Even though this episode was Norman saying goodbye to the things he loves most as his impending suicide drew nearer, more than anything, this episode felt like a goodbye for the quirky Norman Bates the audience has come to know and love over the past two seasons and a hello to the future killer.

That kiss. I didn’t think the series would actually go there. Sure, there is a lot of hinting at the Oedipal-esque nature of their relationship, but never did I think a kiss would happen. It was so uncomfortable and hard to watch. You can’t tell me that was a casual familial kiss, because it wasn’t.

Another shot that was downright creepy was when Norma was rocking in the infamous rocking chair. Actually seeing Vera Farmiga, alive and well Norma, rock about Norman’s room in the chair was another perfect homage to Psycho.

Dylan and Norma’s scenes were so touching. Finally Dylan heard what he needed to hear from his mother. All he wanted was to be loved and accepted by her and Norma buying her son that plane ticket to Montreal spoke volumes. No matter what circumstance he was born from, he is a part of the family.
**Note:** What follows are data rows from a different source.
-- ==== Sys2Proof/Machine/MeasureRows.lean ====
section
/-!
DEFINITION. Sys2Proof/Machine/MeasureRows.lean: the meanings of the commands of the measurement chain (R280-R305), one definition each.
-/
namespace Sys2Proof.Machine
open Sys2Proof

/-- HK_CONVERSION (R281, R285-R290). -/
def execHkConversion (unit : Fin 2) (raw : BitVec 16) (dither : Fin 4) (s : State) : Out :=
  rowP (fun t => rackChannel (hkConversion unit raw.toNat dither t)) s

/-- HK_REF_CHECK (R283). -/
def execHkRefCheck (unit : Fin 2) (read : RefReadings) (s : State) : Out :=
  rowP (hkRefCheck unit (refOk read)) s

/-- HK_CORRECTION_DONE (R284, R301). -/
def execHkCorrectionDone (ok : BitVec 2) (s : State) : Out :=
  rowP (correctionDone ok.toNat) s

/-- CH_FALLBACK (R289). -/
def execChFallback (ch : Fin 32) (s : State) : Out :=
  rowP (chFallback ch) s

/-- CHOUT_READ (R291). -/
def execChoutRead (ch : Fin 32) (s : State) : Out :=
  hostBell (choutRead ch) s

/-- CMP_STATE_CHANGE (R294-R297, R341). -/
def execCmpStateChange (c : Fin 64) (state : Fin 4) (age : Nat) (s : State) : Out :=
  rowP (fun t => rackSag c (cmpChange c state age t)) s

/-- CMP_CHECK: a write of MEA_CHKCTL (R299). -/
def execCmpCheck (val : Word) (s : State) : Out :=
  hostReg (regOff MEA_CHKCTL 0 0) val s

/-- CMP_CHECK_DONE (R299, R301). -/
def execCmpCheckDone (results : CheckReadings) (s : State) : Out :=
  rowP (checkDone results) s

/-- CMP_AUTO_CHECK (R300). -/
def execCmpAutoCheck (s : State) : Out :=
  rowP autoCheck s

end Sys2Proof.Machine
end

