-- ==== Sys2Proof/Machine/Dispatch.lean ====
section
/-!
DEFINITION. Sys2Proof/Machine/Dispatch.lean: the meaning of each command, one arm per constructor.
-/
namespace Sys2Proof.Machine
open Sys2Proof
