-- ==== Sys2Proof/Machine/Step.lean ====
section
/-!
DEFINITION. Sys2Proof/Machine/Step.lean: one step takes the command at the front of the queue.
-/
namespace Sys2Proof.Machine
open Sys2Proof

/-- Take the command that has waited longest and answer what it does on the queue's rest; with nothing waiting the block idles
(log 16). -/
def step (s : State) : Host.Outcome State Fault Refusal :=
  match s.pending with
  | [] => .next s
  | c :: rest => exec c { s with pending := rest }

/-- The command that a word spells, put at the front of the queue. -/
def State.withFetchWord (s : State) (nbits w : Nat) : State :=
  match decodeTableWord nbits w with
  | some c => { s with pending := c :: s.pending }
  | none => s

end Sys2Proof.Machine
end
Speaking of being a part of the family, Emma being brought back into the Bates family circle is a both a blessing and a curse that most likely will lead to her demise. She should have run while she had the chance, but Emma being Emma, she just wants to be accepted as a part of the family.

Going into it, the best thing the finale could’ve done was get rid of the drug trade madness. For the most part, they did an excellent job silencing the drug trade for the impending third season. With both Zane and his sister gone, more than likely Dylan will become the pot master of White Pine Bay with Remo as his sidekick. I’m looking forward to Dylan coming into his own next season.

Zane’s sister was such a useless character. Okay, having a female in charge of the drug ring was a nice twist (yay female leadership!) but she served no purpose to further the storyline. Seeing her and her brother killed off was more of a thankful moment than anything else. For the record, I would totally be into a Dylan and Romero buddy-cop spinoff.